Much greater problems arise for us though when the answer to the Big Brain Question is, “No.” When the answer to this question is “No,” we are put in an untenable position: the place where we live or work, and the people we need to care for and connect with us and positively respond to us. are not performing that fundamental function very well. Even if we are able to take good care of ourselves, we still need important people to connect to. Feeling, or actually being helplessly stuck with ruptured relationships with no ready resolution in sight, is one primary experience that can result in Developmental Trauma Disorder (DTD) in adults and children alike. What this form of  PTSD often looks like when a brain-scanner takes a picture of it is something like this – major brain cell real estate is simply not optimally integrated and operating in the neural network.

This kind of brain damage, in differing degrees, has a lifelong impact on our children. Here’s what “recovering neurologist,” Dr.
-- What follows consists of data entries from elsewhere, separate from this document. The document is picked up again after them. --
/-- An armed set is committed in the tick before its swap tick and swapped at it, once; a resynchronisation of
one tick copies the active page to the standby page, which is then CLEAN; a build places what the standby
page is held for; a scenario that has lost what it needs becomes stale with its cause; a rebuild ends with
new pages or leaves the scenario stale. A save stores the map, the pages, the bound modes and the name in
its slot, VALID, journals the scenario, leaves the standby page CLEAN or resynchronises it when it was built
for the save, and completes once persisted. A load that has lost what it needs completes with
SCENARIO_STALE; one staged leaves the page BUILT and completes; others arm the page for their tick. A
repacking that is done is taken when its colouring is proper, and a set that cannot be repacked fails with
its report. On any other state each of these does nothing. Open choices among equal candidates are free (log
entry 26), and which sets carry which rebindings is read from several rules together (log entry 42); the
packing of the CRC is log entry 65, and the order in which a repack places is log entry 67. (06_pages.md,
07_strings_abacus.md, 08_protection.md) -/
def Obligations.PageEvents : Prop :=
  (∀ s a x, s.page.standby = .armed → s.page.armed = some a → a.swap = some x →
      exec .swapCommit s = .next (if x ≤ s.tick + 1 then { s with page := { s.page with standby := .committed } } else s)) ∧
    (∀ s a x, s.page.standby = .committed → s.page.armed = some a → a.swap = some x → x ≤ s.tick → s.page.lastSwap ≠ x →
      exec .pageSwap s = .next (doSwap x a s)) ∧
    (∀ s u, s.page.standby = .resync → s.page.since + 2048 ≤ now s → u = resyncEcc s → exec .resyncDone s =
      .next (kickAll (perfEv 0x13 0x02 0 1 (onPage (fun p => { p with standby := .clean })
        (writeStandby (pageSet u u.page.active) u))))) ∧
    (∀ s, s.page.standby = .building → s.abacus.job ≠ 2 → abacusUp s = true →
      (∀ q t f st, s.page.holder = some (.batch q t f st) →
        exec .placementDone s = .next (placeBatch q t f st s)) ∧
      (∀ r, s.page.holder = some (.rebind r) → exec .placementDone s = .next (placeRebind s)) ∧
      (∀ k, s.page.holder = some (.vacate k) → exec .placementDone s = .next (placeVacate k s)) ∧
      (∀ g n, s.page.holder = some (.groupBridge g n) → exec .placementDone s = .next (placeBridge g n s)) ∧
      (s.page.holder = some .first → exec .placementDone s = .next (placeFirst s))) ∧
    (∀ c s v u, s.page.standby = .building → s.abacus.job = 2 → abacusUp s = true →
      v = rebindEnv s s.page.rebinds → u = { s with free := s.free + 1 } →
      (∀ q, s.page.holder = some (.repack q) →
        (∀ e, repackBase v (Config.free s.free) s.abacus.map [] = .error e →
          exec (.repackDone c) s = .next (noPlacement q (.repack q) e s)) ∧
        (∀ p, repackBase v (Config.free s.free) s.abacus.map [] = .ok p → exec (.repackDone c) s =
          .next (repacked q (.repack q) v (Config.free s.free) s.page.rebinds none p c id u))) ∧
      (∀ q t f st cmds, s.page.holder = some (.batch q t f st) → cmds = ((batchOf s q).map (·.cmds)).getD [] →
        (∀ e, repackBase v (Config.free s.free) s.abacus.map cmds = .error e → exec (.repackDone c) s =
          .next (noPlacement q (.batch q t f st) (failReport v (Config.free s.free) s.abacus.map cmds e s) s)) ∧
        (∀ p, repackBase v (Config.free s.free) s.abacus.map cmds = .ok p → exec (.repackDone c) s =
          .next (repacked q (.batch q t f st) v (Config.free s.free) (if st then [] else s.page.rebinds) (some cmds) p c
            (fun e => failReport v (Config.free s.free) s.abacus.map cmds e s) u))) ∧
      (∀ k, s.page.holder = some (.vacate k) →
        (∀ e, repackBase v (Config.free s.free) s.abacus.map [] = .error e →
          exec (.repackDone c) s = .next (raise .stepUnvacated k 0 (resync s))) ∧
        (∀ p, repackBase v (Config.free s.free) s.abacus.map [] = .ok p →
          exec (.repackDone c) s = .next (repackVacate k v (Config.free s.free) p c u)))) ∧
    (∀ n s, (scen s n).st = 1 → staleCause (scen s n) s ≠ 0 → Does (.scenarioMarkStale n) s fun t =>
      (scen t n).st = 2 ∧ (scen t n).reason = BitVec.ofNat 4 (staleCause (scen s n) s) ∧
      (∀ k, k ≠ n → scen t k = scen s k) ∧ Only [.page] s t) ∧
    (∀ n s, s.abacus.rebuilding = some n → (scen s n).st = 5 → abacusUp s = true → Does (.scenarioRebuildDone n) s fun t =>
      t.abacus.rebuilding = none ∧ ((scen t n).st = 1 ∨ (scen t n).st = 2) ∧
      ((scen t n).st = 1 → (scen t n).reason = 0 ∧ (scen t n).pages = buildPages (scen t n).map (groupDef s)) ∧
      (∀ k, k ≠ n → scen t k = scen s k) ∧ t.free = s.free + 1 ∧ Only [.free, .rc, .page, .abacus] s t) ∧
    (∀ n s, (s.abacus.rebuilding ≠ some n ∨ (scen s n).st ≠ 5 ∨ abacusUp s = false) →
      exec (.scenarioRebuildDone n) s = .next s) ∧
    (∀ n s, ((scen s n).st ≠ 1 ∨ staleCause (scen s n) s = 0) → exec (.scenarioMarkStale n) s = .next s) ∧
    (∀ s, (s.page.standby ≠ .building ∨ abacusUp s = false) → exec .placementDone s = .next s ∧
      ∀ c, exec (.repackDone c) s = .next s) ∧
    (∀ s, s.page.standby ≠ .saving → exec .scenSaveDone s = .next s) ∧
    (∀ s, s.page.standby ≠ .loading → exec .scenLoadDone s = .next s) ∧
    (∀ s, s.page.standby ≠ .armed → exec .swapCommit s = .next s) ∧
    (∀ s, s.page.standby ≠ .committed → exec .pageSwap s = .next s) ∧
    (∀ s, (s.page.standby ≠ .resync ∨ now s < s.page.since + 2048) → exec .resyncDone s = .next s) ∧
    (∀ s q n auto name u, s.page.standby = .saving → s.page.holder = some (.save q n auto false name) →
      u = ({ st := 1, auto := auto, reason := 0, loads := 0, name := name, tick := s.tick, modes := boundModes s
             pages := pageSet s (!s.page.active), map := s.abacus.map
             crc := pageCrc (pageSet s (!s.page.active)), fromJnl := false } : Scenario) →
      ∀ w, w = journal (scenRecord n false u) (perfEv 0x13 0x06 0 1 (setScen n u s)) →
      exec .scenSaveDone s = .next (kickAll (completePersisted q true (ans stOk)
        (onPage (fun p => { p with standby := .clean, holder := none }) (endRebuild n w))))) ∧
    (∀ s q n auto name u, s.page.standby = .saving → s.page.holder = some (.save q n auto true name) →
      u = ({ st := 1, auto := auto, reason := 0, loads := 0, name := name, tick := s.tick, modes := boundModes s
             pages := pageSet s (!s.page.active), map := s.page.next.getD s.abacus.map
             crc := pageCrc (pageSet s (!s.page.active)), fromJnl := false } : Scenario) →
      ∀ w, w = journal (scenRecord n false u) (perfEv 0x13 0x06 0 1 (setScen n u s)) →
      exec .scenSaveDone s = .next (kickAll (completePersisted q true (ans stOk) (resync
        (endRebuild n w))))) ∧
    (∀ s q n x st, s.page.standby = .loading → s.page.holder = some (.hostLoad q n x st) →
      (loadCause (scen s n) s ≠ 0 → exec .scenLoadDone s =
        .next (complete q (ans stScenarioStale) (loadFails n (loadCause (scen s n) s) s))) ∧
      (loadCause (scen s n) s = 0 → st = true → exec .scenLoadDone s =
        .next (complete q (ans stOk) (onPage (fun p => { p with standby := .built }) (loadPasses n s)))) ∧
      (loadCause (scen s n) s = 0 → st = false → exec .scenLoadDone s =
        .next (armPage (.hostLoad q n x false) (some q) 0 [] (some x) (loadPasses n s)))) ∧
    (∀ s g n, s.page.standby = .loading → s.page.holder = some (.groupLoad g n) →
      (loadCause (scen s n) s ≠ 0 → exec .scenLoadDone s =
        .next (restoreFail g (loadFails n (loadCause (scen s n) s) s))) ∧
      (loadCause (scen s n) s = 0 → exec .scenLoadDone s =
        .next (armPage (.groupLoad g n) none 0 [] (some 0) (loadPasses n s))))

/-- A defect that holds and whose clearing condition holds is cleared, with its report, and no other object
changes. The first boundary of a second with a valid time of day starts monitoring, each further one, and a
change of the time of day, ends the second and begins the next; without monitoring a change alone is only
noted. A half of the tally banks of a port is handed over for each second past, from its third tick; when it
is folded the next one waits, and its banks go back; a half not back two seconds on is counted as missed,
once. On any other state none of these does anything. What the tallies and bins hold is written in the
definitions of the chapter. (09_monitoring.md) -/
def Obligations.MonitoringEvents : Prop :=
  (∀ c n d s, 1 ≤ c → c ≤ 3 → (hist s (objOf c n)).defects.getLsbD d = true → clears s c n d (hist s (objOf c n)) = true →
      Does (.defectClear c n d) s fun t => (hist t (objOf c n)).defects = clrBit (hist s (objOf c n)).defects d ∧
        (hist t (objOf c n)).reported = clrBit (hist s (objOf c n)).reported d ∧
        ∀ o, o ≠ objOf c n → hist t o = hist s o) ∧
    (∀ s, s.timing.todValid = true → (s.timing.sec ≠ s.pm.lastSec ∨ s.pm.todChange = true) → s.pm.running = true →
      Does .secondBoundary s fun t => t = endSecond s ∧ t.pm.second = s.pm.second + 1 ∧ t.pm.ticks = 1 ∧
        t.pm.lastSec = s.timing.sec ∧ t.pm.todChange = false ∧ t.pm.running = true ∧ Only [.rc, .pm] s t) ∧
    (∀ s, s.timing.todValid = true → s.timing.sec ≠ s.pm.lastSec → s.pm.running = false →
      Does .secondBoundary s fun t => t = startMonitor s ∧ t.pm.running = true ∧ t.pm.second = 0 ∧ t.pm.ticks = 1 ∧
        t.pm.lastSec = s.timing.sec ∧ Only [.pm] s t) ∧
    (∀ p s, s.pm.running = true → (halves s p).given < s.pm.second →
      (3 ≤ s.pm.ticks ∨ s.pm.second ≠ (halves s p).given + 1) → Does (.tallyHandoff p) s fun t =>
        (halves t p).out = (halves s p).out ++ [(halves s p).given] ∧ (halves t p).given = (halves s p).given + 1 ∧
        (∀ r, r ≠ p → halves t r = halves s r) ∧ Only [.rc, .pm, .bank, .perf, .sec] s t) ∧
    (∀ p s n ns, mgmtRuns s = true → (halves s p).out = n :: ns → Does (.foldDone p) s fun t =>
      (halves t p).out = ns ∧ (halves t p).given = (halves s p).given ∧ (∀ r, r ≠ p → halves t r = halves s r) ∧
      t.pm.hist = (foldPort p n s).pm.hist ∧ Only [.rc, .pm, .bank, .sram, .perf, .sec] s t) ∧
    (∀ p s, s.pm.running = true → (halves s p).lost = false → 2 ≤ s.pm.second →
      ((halves s p).out.contains (s.pm.second - 2) = true ∨ (halves s p).given + 1 < s.pm.second) →
      Does (.tallyHandbackMissed p) s fun t => (halves t p).lost = true ∧
        rcGet t 0x34001C = rcGet (count 0x34001C s) 0x34001C ∧ Only [.rc, .pm] s t) ∧
    (∀ s, s.timing.todValid = true → s.timing.sec = s.pm.lastSec → s.pm.todChange = true → s.pm.running = false →
      exec .secondBoundary s = .next { s with pm := { s.pm with todChange := false } }) ∧
    (∀ s, (s.timing.todValid = false ∨ (s.timing.sec = s.pm.lastSec ∧ s.pm.todChange = false)) →
      exec .secondBoundary s = .next s) ∧
    (∀ c n d s, ((hist s (objOf c n)).defects.getLsbD d = false ∨ clears s c n d (hist s (objOf c n)) = false) →
      exec (.defectClear c n d) s = .next s) ∧
    (∀ p s, (s.pm.running = false ∨ s.pm.second ≤ (halves s p).given) → exec (.tallyHandoff p) s = .next s) ∧
    (∀ p s, (mgmtRuns s = false ∨ (halves s p).out = []) → exec (.foldDone p) s = .next s) ∧
    (∀ p s, (s.pm.running = false ∨ (halves s p).lost = true ∨ s.pm.second < 2) →
      exec (.tallyHandbackMissed p) s = .next s)
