-- ==== Sys2Proof/Laws/BanksFrame.lean ====
section
/-! SUPPORT. What the operations of Machine/Banks.lean leave as they are. -/

set_option Elab.async false

namespace Sys2Proof.Laws

open Sys2Proof Sys2Proof.Machine

theorem setBank_only (b : Nat) (x : Bank) (s : State) :
    Only [.bank] s (setBank b x s) := by
  unfold setBank
  refine Only.upd5 ?_
  exact Only.refl _ _

theorem setBankWord_only (b w : Nat) (v : DWord) (s : State) :
    Only [.sram] s (setBankWord b w v s) := by
  unfold setBankWord
  refine Only.upd4 ?_
  exact Only.refl _ _

theorem zeroBank_only (b : Nat) (s : State) :
    Only [.sram] s (zeroBank b s) := by
  unfold zeroBank
  refine Only.upd3 ?_
  exact Only.refl _ _

theorem scrambleBank_only (b : Nat) (s : State) :
    Only [.sram] s (scrambleBank b s) := by
  unfold scrambleBank
  refine Only.upd2 ?_
  exact Only.refl _ _

theorem answer_only (r : BankReq) (e : BankEnd) (s : State) :
    Only [.bank] s (answer r e s) := by
  unfold answer
  refine Only.upd1 ?_
  exact Only.refl _ _

theorem refused_only (cause b who code : Nat) (portB kernel : Bool) (place : Option (Nat × Nat)) (s : State) :
    Only [.rc, .perf, .rings, .hostOut, .mgmtLog, .smb, .jnl, .log] s (refused cause b who code portB kernel place s) := by
  unfold refused
  try dsimp -iota -proj only
  refine Only.ite ?_ ?_
  · refine Only.then ?_ (raise_only ..)
    refine Only.then ?_ (bankEv_only ..)
    refine Only.then ?_ (count_only ..)
    refine Only.then ?_ (rcSet_only ..)
    exact Only.refl _ _
  · refine Only.then ?_ (engineEvs_only ..)
    refine Only.then ?_ (raise_only ..)
    refine Only.then ?_ (bankEv_only ..)
    refine Only.then ?_ (count_only ..)
    refine Only.then ?_ (rcSet_only ..)
    exact Only.refl _ _

theorem stall_only (r : BankReq) (s : State) :
    Only [.bank] s (stall r s) := by
  unfold stall
  refine Only.upd6 ?_
  exact Only.refl _ _

theorem recallStall_only (r : BankReq) (s : State) :
    Only [.bank] s (recallStall r s) := by
  unfold recallStall
  refine Only.then ?_ (answer_only ..)
  refine Only.then ?_ (stall_only ..)
  exact Only.refl _ _

theorem stallOver_only (x : BankReq × Nat) (s : State) :
    Only [.eng, .perf] s (stallOver x s) := by
  unfold stallOver
  try dsimp -iota -proj only
  split
  · refine Only.ite ?_ ?_
    · refine Only.then ?_ (bankEvs_only ..)
      exact Only.refl _ _
    · refine Only.then ?_ (setEng_only ..)
      refine Only.then ?_ (engineEv_only ..)
      refine Only.then ?_ (bankEvs_only ..)
      exact Only.refl _ _

theorem sortOut_only (acc : List BankReq × State) (r : BankReq) :
    Only [.rc, .bank, .perf, .rings, .hostOut, .mgmtLog, .smb, .jnl, .log] acc.2 (sortOut acc r).2 := by
  obtain ⟨ok, s⟩ := acc
  unfold sortOut
  split
  rename_i h
  obtain ⟨rfl, rfl⟩ := Prod.mk.inj h
  split
  · exact Only.refl _ _
  · exact Only.then (Only.then (Only.refl _ _) (refused_only ..)) (answer_only ..)
  · exact Only.then (Only.refl _ _) (recallStall_only ..)
  · exact Only.then (Only.then (Only.then (Only.then (Only.refl _ _) (bankEv_only ..)) (count_only ..))
      (setBank_only ..)) (recallStall_only ..)

theorem conflictStall_only (r : BankReq) (s : State) :
    Only [.eng, .bank, .perf] s (conflictStall r s) := by
  unfold conflictStall
  try dsimp -iota -proj only
  refine Only.ite ?_ ?_
  · refine Only.then ?_ (answer_only ..)
    refine Only.then ?_ (stall_only ..)
    refine Only.then ?_ (bankEv_only ..)
    exact Only.refl _ _
  · refine Only.then ?_ (setEng_only ..)
    refine Only.then ?_ (engineEv_only ..)
    refine Only.then ?_ (answer_only ..)
    refine Only.then ?_ (stall_only ..)
    refine Only.then ?_ (bankEv_only ..)
    exact Only.refl _ _

theorem targeted_only (b row : Nat) (s : State) :
    Only [.rc, .mtest, .rings, .hostOut, .mgmtLog, .smb, .jnl, .log] s (targeted b row s) := by
  unfold targeted
  refine Only.ite ?_ ?_
  · refine Only.ite ?_ ?_
    · exact Only.refl _ _
    · refine Only.upd36 ?_
      exact Only.refl _ _
  · refine Only.then ?_ (raise_only ..)
    refine Only.ite ?_ ?_
    · exact Only.refl _ _
    · refine Only.upd36 ?_
      exact Only.refl _ _

theorem eccSeen_only (r : BankReq) (s : State) :
    Only [.rc, .bank, .mtest, .rings, .hostOut, .mgmtLog, .smb, .jnl, .log] s (eccSeen r s) := by
  unfold eccSeen
  try dsimp -iota -proj only
  refine Only.ite ?_ ?_
  · exact Only.refl _ _
  · refine Only.ite ?_ ?_
    · refine Only.then ?_ (targeted_only ..)
      refine Only.then ?_ (raise_only ..)
      refine Only.then ?_ (count_only ..)
      exact Only.refl _ _
    · refine Only.ite ?_ ?_
      · refine Only.then ?_ (targeted_only ..)
        refine Only.then ?_ (setBank_only ..)
        refine Only.then ?_ (count_only ..)
        exact Only.refl _ _
      · refine Only.then ?_ (setBank_only ..)
        refine Only.then ?_ (count_only ..)
        exact Only.refl _ _

theorem countGrant_only (r : BankReq) (s : State) :
    Only [.bank, .perf] s (countGrant r s) := by
  unfold countGrant
  try dsimp -iota -proj only
  refine Only.ite ?_ ?_
  · refine Only.then ?_ (bankEv_only ..)
    refine Only.ite ?_ ?_
    · refine Only.then ?_ (bankEv_only ..)
      refine Only.ite ?_ ?_
      · refine Only.then ?_ (setBank_only ..)
        exact Only.refl _ _
      · exact Only.refl _ _
    · refine Only.then ?_ (engineEv_only ..)
      refine Only.then ?_ (bankEv_only ..)
      refine Only.ite ?_ ?_
      · refine Only.then ?_ (setBank_only ..)
        exact Only.refl _ _
      · exact Only.refl _ _
  · refine Only.then ?_ (engineEv_only ..)
    refine Only.then ?_ (bankEv_only ..)
    refine Only.ite ?_ ?_
    · refine Only.then ?_ (bankEv_only ..)
      refine Only.ite ?_ ?_
      · refine Only.then ?_ (setBank_only ..)
        exact Only.refl _ _
      · exact Only.refl _ _
    · refine Only.then ?_ (engineEv_only ..)
      refine Only.then ?_ (bankEv_only ..)
      refine Only.ite ?_ ?_
      · refine Only.then ?_ (setBank_only ..)
        exact Only.refl _ _
      · exact Only.refl _ _

theorem serve1_only (s0 : State) (r : BankReq) (s : State) :
    Only [.rc, .bank, .sram, .mtest, .perf, .rings, .hostOut, .mgmtLog, .smb, .jnl, .log] s (serve1 s0 r s) := by
  unfold serve1
  try dsimp -iota -proj only
  refine Only.ite ?_ ?_
  · refine Only.then ?_ (answer_only ..)
    refine Only.ite ?_ ?_
    · refine Only.then ?_ (eccSeen_only ..)
      refine Only.then ?_ (countGrant_only ..)
      exact Only.refl _ _
    · refine Only.then ?_ (engineEv_only ..)
      refine Only.then ?_ (eccSeen_only ..)
      refine Only.then ?_ (countGrant_only ..)
      exact Only.refl _ _
  · refine Only.then ?_ (answer_only ..)
    refine Only.ite ?_ ?_
    · refine Only.then ?_ (setBankWord_only ..)
      refine Only.then ?_ (eccSeen_only ..)
      refine Only.then ?_ (countGrant_only ..)
      exact Only.refl _ _
    · refine Only.then ?_ (eccSeen_only ..)
      refine Only.then ?_ (countGrant_only ..)
      exact Only.refl _ _

theorem meetsWord_only (a b : Option BankReq) (s : State) :
    Only [.eng] s (meetsWord a b s) := by
  unfold meetsWord
  split
  · refine Only.ite ?_ ?_
    · refine Only.then ?_ (setEng_only ..)
      exact Only.refl _ _
    · exact Only.refl _ _
  · exact Only.refl _ _

theorem serveBank_only (s0 : State) (a b : Option BankReq) (s : State) :
    Only [.rc, .eng, .bank, .sram, .mtest, .perf, .rings, .hostOut, .mgmtLog, .smb, .jnl, .log] s (serveBank s0 a b s) := by
  unfold serveBank
  try dsimp -iota -proj only
  split
  · split
    · refine Only.then ?_ (serve1_only ..)
      refine Only.then ?_ (meetsWord_only ..)
      exact Only.refl _ _
    · refine Only.then ?_ (meetsWord_only ..)
      exact Only.refl _ _
  · refine Only.ite ?_ ?_
    · refine Only.then ?_ (answer_only ..)
      refine Only.then ?_ (bankEv_only ..)
      refine Only.then ?_ (rcSet_only ..)
      refine Only.then ?_ (count_only ..)
      refine Only.then ?_ (countGrant_only ..)
      split
      · refine Only.then ?_ (serve1_only ..)
        refine Only.then ?_ (meetsWord_only ..)
        exact Only.refl _ _
      · refine Only.then ?_ (meetsWord_only ..)
        exact Only.refl _ _
    · refine Only.then ?_ (serve1_only ..)
      split
      · refine Only.then ?_ (serve1_only ..)
        refine Only.then ?_ (meetsWord_only ..)
        exact Only.refl _ _
      · refine Only.then ?_ (meetsWord_only ..)
        exact Only.refl _ _

theorem accessStep_only (rs : List BankReq) (s : State) :
    Only [.rc, .eng, .bank, .sram, .mtest, .perf, .rings, .hostOut, .mgmtLog, .smb, .jnl, .log] s (accessStep rs s) := by
  unfold accessStep
  dsimp -iota -proj only
  refine Only.all (Only.all ?_ fun x u hu => ?_) fun x u hu => ?_
  · exact Only.fold2 (Only.refl _ _) fun u x hu => Only.then hu (sortOut_only ..)
  · exact Only.then hu (serveBank_only ..)
  · exact Only.then hu (conflictStall_only ..)

theorem takeRetries_only (s : State) :
    Only [.bank] s (takeRetries s) := by
  unfold takeRetries
  refine Only.upd6 ?_
  exact Only.refl _ _

theorem drain_only (n : Nat) (s : State) : Only [.rc, .eng, .bank, .sram, .mtest, .perf, .rings, .hostOut, .mgmtLog, .smb, .jnl, .log] s (drain n s) := by
  induction n generalizing s with
  | zero => exact Only.refl _ _
  | succ n ih =>
    unfold drain
    exact Only.ite (Only.refl _ _)
      (Only.then (Only.then (Only.mono (takeRetries_only ..)) (accessStep_only ..)) (ih ..))

theorem bankRun_only (b code row rows reads writes : Nat) (s : State) :
    Only [.perf] s (bankRun b code row rows reads writes s) := by
  unfold bankRun
  refine Only.ite ?_ ?_
  · exact Only.refl _ _
  · refine Only.all ?_ fun x u hu => ?_
    · exact Only.refl _ _
    · refine Only.then ?_ (bankEvs_only ..)
      refine Only.then ?_ (bankEvs_only ..)
      refine Only.then ?_ (bankEvs_only ..)
      assumption

theorem windowOwner_only (b owner : Nat) (s : State) :
    Only [.sec] s (windowOwner b owner s) := by
  unfold windowOwner
  refine Only.ite ?_ ?_
  · exact Only.refl _ _
  · refine Only.then ?_ (setWindow_only ..)
    exact Only.refl _ _

theorem handOver_only (b owner : Nat) (s : State) :
    Only [.rc, .bank, .perf, .sec] s (handOver b owner s) := by
  unfold handOver
  refine Only.then ?_ (windowOwner_only ..)
  refine Only.then ?_ (bankEv_only ..)
  refine Only.then ?_ (count_only ..)
  refine Only.then ?_ (setBank_only ..)
  exact Only.refl _ _

theorem endRelease_only (b st : Nat) (s : State) :
    Only [.rc, .abacus, .bank, .queues, .rings, .hostOut, .mgmtLog, .mgmt, .smb, .jnl, .log] s (endRelease b st s) := by
  unfold endRelease
  try dsimp -iota -proj only
  refine Only.then ?_ (completeOpt_only ..)
  refine Only.then ?_ (setBank_only ..)
  exact Only.refl _ _

theorem allocateBanks_only (s : State) :
    Only [.bank] s (allocateBanks s) := by
  unfold allocateBanks
  try dsimp -iota -proj only
  refine Only.all ?_ fun x u hu => ?_
  · exact Only.refl _ _
  · refine Only.ite ?_ ?_
    · assumption
    · refine Only.then ?_ (setBank_only ..)
      assumption

theorem reallocateBanks_only (s : State) :
    Only [.rc, .abacus, .bank, .perf, .queues, .rings, .hostOut, .sec, .mgmtLog, .mgmt, .smb, .jnl, .log] s (reallocateBanks s) := by
  unfold reallocateBanks
  try dsimp -iota -proj only
  refine Only.all ?_ fun x u hu => ?_
  · exact Only.refl _ _
  · refine Only.ite ?_ ?_
    · assumption
    · refine Only.ite ?_ ?_
      · refine Only.then ?_ (setBank_only ..)
        assumption
      · refine Only.then ?_ (handOver_only ..)
        refine Only.then ?_ (endRelease_only ..)
        assumption

end Sys2Proof.Laws
end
Bob Scaer, has to say about it: “The cumulative experiences of ‘life’s little traumas’ shape virtually every single aspect of existence. This accumulation of negative life experiences molds one’s personality, choices of mate, profession, clothes, appetite, pet peeves, social behaviors, posture, and most specifically, our state of physical and mental health.”

All that might not be so bad. Given the great plasticity and regenerative capacity of the brain, it might be something we could readily work with. However, Gabor Maté, a Canadian physician, sees the damage caused by the answer “No” to the Big Brain Question as even more serious. Here’s what he has to say: “The biology of potential illness arises early in life. The brain’s stress response mechanisms are programmed by experiences beginning in infancy, and so are the implicit, unconscious memories that govern our attitudes and behaviors toward ourselves, others and the world. Cancer, multiple sclerosis, rheumatoid arthritis and the other conditions we examined are not abrupt new developments in adult life, but the culmination of lifelong processes. The human interactions and biological imprinting that shaped these processes took place in periods of our life for which we may have no conscious recall.”